Aim of the task
In the listing below, find the line containing "have : j < i" and the line containing "theorem test_key_of_255_bytes_is_well_formed : (Instr.construct". Repeat exactly those two lines and every line between them.

───

/-- Settles O39: what each form asks for opens its gate, and a plain load that translates enters the list with its pages. -/
theorem globalAccessesIssue : Obligations.GlobalAccessesIssue := by
  refine ⟨completes_access fun _ _ => rfl, completes_access fun _ _ => rfl, completes_access fun _ _ => rfl, completes_access fun _ _ => rfl,
    completes_when (fun _ _ => rfl) (fun _ => rfl) (fun _ => rfl) (fun _ _ _ => atomGate_ok) fun _ => rfl,
    completes_when (fun _ _ => rfl) (fun _ => rfl) (fun _ => rfl) (fun _ _ _ => atomGate_ok) fun _ => rfl,
    completes_when (fun _ _ => rfl) (fun _ => rfl) (fun _ => rfl) (fun _ _ _ => globalGate_ok) fun _ => rfl,
    fun s e a none => if_pos (by rw [none]; rfl), ?_⟩
  intro s e a signed pages load lanes isGlobal uncounted _ _ off detached empty translates allowed
  dsimp only
  have known := learn_undisturbed { s with serial := s.serial + 1 } a.core pages
  have same := learn_sameIssue { s with serial := s.serial + 1 } a.core pages
  rw [issueAccess_load load isGlobal uncounted off empty translates allowed lanes detached e]
  exact ⟨known.mem, known.registers, same.serial, _, rfl, rfl, rfl, rfl, rfl, rfl, rfl, rfl, rfl⟩

end Sys2Proof.Laws
end

section
/-!
SUPPORT. The bytes and granules of a core's scratchpad store after its writes (spec/07 R187, R195; spec/10 R276).
-/
namespace Sys2Proof.Laws

open Sys2Proof Sys2Proof.Machine

/-! ### Fields of numbers -/

/-- A number around a replaced field. -/
theorem putBits_around (x lo n v : Nat) : putBits x lo n v = 2 ^ lo * (2 ^ n * (x / 2 ^ (lo + n)) + v % 2 ^ n) + x % 2 ^ lo := by
  have low := Nat.div_add_mod x (2 ^ lo)
  have high := Nat.div_add_mod (x / 2 ^ lo) (2 ^ n)
  rw [Nat.div_div_eq_div_mul, ← pow_add] at high
  rw [putBits_eq, pow_zero, Nat.div_one]
  generalize x / 2 ^ (lo + n) = q at *
  generalize x / 2 ^ lo % 2 ^ n = field at *
  generalize v % 2 ^ n = new
  generalize x % 2 ^ lo = rest at *
  rw [← low, ← high]
  ring_nf
  omega

theorem testBit_putBits (x lo n v i : Nat) : (putBits x lo n v).testBit i = if lo ≤ i ∧ i < lo + n then v.testBit (i - lo) else x.testBit i := by
  rw [putBits_around, Nat.testBit_two_pow_mul_add _ (Nat.mod_lt _ (by positivity)), Nat.testBit_two_pow_mul_add _ (Nat.mod_lt _ (by positivity)),
    Nat.testBit_mod_two_pow, Nat.testBit_mod_two_pow, Nat.testBit_div_two_pow]
  rcases Nat.lt_or_ge i lo with below | from'
  · simp [below, Nat.not_le.mpr below]
  · rcases Nat.lt_or_ge i (lo + n) with inside | above
    · simp [Nat.not_lt.mpr from', from', inside, show i - lo < n by omega]
    · simp [Nat.not_lt.mpr from', from', Nat.not_lt.mpr above, show ¬ i - lo < n by omega, show i - lo - n + (lo + n) = i by omega]

theorem testBit_bits (x lo n i : Nat) : (bits x lo n).testBit i = (decide (i < n) && x.testBit (lo + i)) := by
  rw [bits, Nat.testBit_mod_two_pow, Nat.testBit_shiftRight]

/-- Fields that do not meet: one is read after another is replaced, or the same is. -/
theorem bits_putBits (x v : Nat) {i j n : Nat} : bits (putBits x (n * i) n v) (n * j) n = if i = j then v % 2 ^ n else bits x (n * j) n := by
  refine Nat.eq_of_testBit_eq fun k => ?_
  rw [testBit_bits, testBit_putBits]
  by_cases small : k < n
  · by_cases same : i = j
    · subst same
      simp [small, Nat.testBit_mod_two_pow]
    · have apart : ¬ (n * i ≤ n * j + k ∧ n * j + k < n * i + n) := by
        rintro ⟨h1, h2⟩
        have : i < j + 1 := Nat.lt_of_mul_lt_mul_left (a := n) (by rw [Nat.mul_add]; omega)
        have : j < i + 1 := Nat.lt_of_mul_lt_mul_left (a := n) (by rw [Nat.mul_add]; omega)
        omega
      rw [if_neg apart, if_neg same, testBit_bits]
  · by_cases same : i = j <;> simp [same, small, Nat.testBit_mod_two_pow, testBit_bits]
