-- ==== Sys2Proof/Tests/Slice0.lean ====
section
/-! SUPPORT. Tests of single steps against the spec's own vectors (95_test_vectors.md), and a witness for the hypotheses of each statement. Each
test's comment names the vector. -/

namespace Sys2Proof.Tests
open Sys2Proof Sys2Proof.Machine

/-! ## Helpers -/

/-- `k1` of 95_test_vectors.md. -/
def k1 : Block := #v[0x01, 0x23, 0x45, 0x67, 0x89, 0xAB, 0xCD, 0xEF, 0xFE, 0xDC, 0xBA, 0x98, 0x76, 0x54, 0x32, 0x10]

/-- `KeyExpand(k1)` as R92 prints it. -/
def rk1 : RoundKeys := #v[
  0xF12186F9, 0x41662B61, 0x5A6AB19A, 0x7BA92077,
  0x367360F4, 0x776A0C61, 0xB6BB89B3, 0x24763151,
  0xA520307C, 0xB7584DBD, 0xC30753ED, 0x7EE55B57,
  0x6988608C, 0x30D895B7, 0x44BA14AF, 0x104495A1,
  0xD120B428, 0x73B55FA3, 0xCC874966, 0x92244439,
  0xE89E641F, 0x98CA015A, 0xC7159060, 0x99E1FD2E,
  0xB79BD80C, 0x1D2115B0, 0x0E228AEB, 0xF1780C81,
  0x428D3654, 0x62293496, 0x01CF72E5, 0x9124A012]

/-- The state after reset, as if `CONSTRUCT(k1)` had succeeded. -/
def loaded : State := { State.reset with keyValid := true, rk := rk1 }

/-- A state with some context, whatever it is. -/
def someContext : State := { State.reset with keyValid := true }

/-- The state after reset with events still to come. -/
def withEvents (es : List Event) : State := { State.reset with events := es }

/-- The response a command adds, where it adds one to none. -/
def answer (o : Outcome) : List (List Byte) :=
  match o with
  | .next t => t.responses
  | .fault _ => []
  | .refused _ => []

/-! ## WellFormed: an ill-formed term for each check -/

theorem test_key_of_256_bytes_is_ill_formed : (Instr.construct (List.replicate 256 0)).wellFormed = false := by decide +kernel

theorem test_data_over_the_limit_is_ill_formed : (Instr.pad (List.replicate 17 0)).wellFormedFor 16 = false ∧
    (Instr.pad (List.replicate 16 0)).wellFormedFor 16 = true := by decide

theorem test_key_of_255_bytes_is_well_formed : (Instr.construct (List.replicate 255 0)).wellFormed = true := by decide +kernel

/-! ## Decode: a frame of every command written out from R50 and R53, and the frames of section 7 -/

theorem test_decode_construct : decode [0x01, 0x02, 0x00, 0x00, 0x00, 0x00, 0xA1, 0xA2] = .ok (.construct [0xA1, 0xA2]) := by decide
theorem test_decode_encryptBlock : decode [0x02, 0x00, 0x00, 0x00, 0x00, 0x03, 0xB1, 0xB2, 0xB3] = .ok (.encryptBlock [0xB1, 0xB2, 0xB3]) := by decide
theorem test_decode_decryptBlock : decode [0x03, 0x00, 0x00, 0x00, 0x00, 0x01, 0xC1] = .ok (.decryptBlock [0xC1]) := by decide
theorem test_decode_encryptEcb : decode [0x04, 0x01, 0x00, 0x00, 0x00, 0x02, 0xA1, 0xD1, 0xD2] = .ok (.encryptEcb [0xA1] [0xD1, 0xD2]) := by decide
theorem test_decode_decryptEcb : decode [0x05, 0x02, 0x00, 0x00, 0x00, 0x01, 0xA1, 0xA2, 0xD1] = .ok (.decryptEcb [0xA1, 0xA2] [0xD1]) := by decide
theorem test_decode_encryptEcbCtx : decode [0x06, 0x00, 0x00, 0x00, 0x00, 0x01, 0xE1] = .ok (.encryptEcbCtx [0xE1]) := by decide
theorem test_decode_decryptEcbCtx : decode [0x07, 0x00, 0x00, 0x00, 0x00, 0x01, 0xE2] = .ok (.decryptEcbCtx [0xE2]) := by decide
theorem test_decode_pad : decode [0x08, 0x00, 0x00, 0x00, 0x00, 0x01, 0xAA] = .ok (.pad [0xAA]) := by decide
theorem test_decode_unpad : decode [0x09, 0x00, 0x00, 0x00, 0x00, 0x02, 0x10, 0x10] = .ok (.unpad [0x10, 0x10]) := by decide
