-- ==== Sys2Proof/Machine/Smooth.lean ====
section
/-! DEFINITION. The smoothing register: `TICK`, `START`, `STOP` (43_smoothing.md). -/

namespace Sys2Proof.Machine

/-- `TICK` (R171); enabled iff `TICK_EN` = 1 (R170; the fairness R170 assumes is `TickFair`, Machine/Execution.lean). -/
def execTick (s : State) : Answer :=
  if s.act.tickEn then
    .next (s.setAct { s.act with gpCur := easeStep (numRnd s.cfg.numFmt) s.act.gpCur s.act.gpTgt })
  else wait s

/-- The host operation `START` (R174). -/
def execStart (s : State) : Answer := .next (s.setAct { s.act with tickEn := true })

/-- `STOP` (R175). -/
def execStop (s : State) : Answer := .next (s.setAct { s.act with tickEn := false })

end Sys2Proof.Machine
end

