-- ==== Sys2Proof/Machine/Execution.lean ====
section
/-! DEFINITION. Infinite executions (R12) and the fairness of the tick (R170). State holds a finite schedule; an infinite
execution is a sequence of events given from outside, of which every finite part is a schedule (log 1). -/

namespace Sys2Proof.Machine

/-- An infinite course of events: what happens at moment 0, 1, 2, … (R12). It is no part of State (R37). -/
abbrev Course := Nat → Event

/-- The state an event leads to. (Nothing stops the block, R190; the two other outcomes would leave it where it was.) -/
def after (e : Event) (s : State) : State :=
  match perform e s with
  | .next t => t
  | .fault _ => s
  | .refused _ => s

/-- The state of an infinite execution at moment `n`: `n` events of the course have happened. -/
def stateAt (c : Course) (s : State) : Nat → State
  | 0 => s
  | n + 1 => after (c n) (stateAt c s n)

/-- The events of a course before moment `n`, as a schedule. -/
def Course.upTo (c : Course) (n : Nat) : List Event := (List.range n).map c

/-- The fairness assumption of R170: while `TICK_EN` stays 1, a further `TICK` eventually happens. -/
def TickFair (c : Course) (s : State) : Prop :=
  ∀ n, (∀ m, n ≤ m → (stateAt c s m).act.tickEn = true) → ∃ m, n ≤ m ∧ c m = .op .tick

end Sys2Proof.Machine
end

───

Answer box
        have : j < i + 1 := Nat.lt_of_mul_lt_mul_left (a := n) (by rw [Nat.mul_add]; omega)
        omega
      rw [if_neg apart, if_neg same, testBit_bits]
  · by_cases same : i = j <;> simp [same, small, Nat.testBit_mod_two_pow, testBit_bits]
-- ==== Sys2Proof/Tests/Slice0.lean ====
section
/-! SUPPORT. Tests of single steps against the spec's own vectors (95_test_vectors.md), and a witness for the hypotheses of each statement. Each
test's comment names the vector. -/

namespace Sys2Proof.Tests
open Sys2Proof Sys2Proof.Machine

/-! ## Helpers -/

/-- `k1` of 95_test_vectors.md. -/
def k1 : Block := #v[0x01, 0x23, 0x45, 0x67, 0x89, 0xAB, 0xCD, 0xEF, 0xFE, 0xDC, 0xBA, 0x98, 0x76, 0x54, 0x32, 0x10]

/-- `KeyExpand(k1)` as R92 prints it. -/
def rk1 : RoundKeys := #v[
  0xF12186F9, 0x41662B61, 0x5A6AB19A, 0x7BA92077,
  0x367360F4, 0x776A0C61, 0xB6BB89B3, 0x24763151,
  0xA520307C, 0xB7584DBD, 0xC30753ED, 0x7EE55B57,
  0x6988608C, 0x30D895B7, 0x44BA14AF, 0x104495A1,
  0xD120B428, 0x73B55FA3, 0xCC874966, 0x92244439,
  0xE89E641F, 0x98CA015A, 0xC7159060, 0x99E1FD2E,
  0xB79BD80C, 0x1D2115B0, 0x0E228AEB, 0xF1780C81,
  0x428D3654, 0x62293496, 0x01CF72E5, 0x9124A012]

/-- The state after reset, as if `CONSTRUCT(k1)` had succeeded. -/
def loaded : State := { State.reset with keyValid := true, rk := rk1 }

/-- A state with some context, whatever it is. -/
def someContext : State := { State.reset with keyValid := true }

/-- The state after reset with events still to come. -/
def withEvents (es : List Event) : State := { State.reset with events := es }

/-- The response a command adds, where it adds one to none. -/
def answer (o : Outcome) : List (List Byte) :=
  match o with
  | .next t => t.responses
  | .fault _ => []
  | .refused _ => []

/-! ## WellFormed: an ill-formed term for each check -/

theorem test_key_of_256_bytes_is_ill_formed : (Instr.construct (List.replicate 256 0)).wellFormed = false := by decide +kernel

theorem test_data_over_the_limit_is_ill_formed : (Instr.pad (List.replicate 17 0)).wellFormedFor 16 = false ∧
    (Instr.pad (List.replicate 16 0)).wellFormedFor 16 = true := by decide

theorem test_key_of_255_bytes_is_well_formed : (Instr.construct (List.replicate 255 0)).wellFormed = true := by decide +kernel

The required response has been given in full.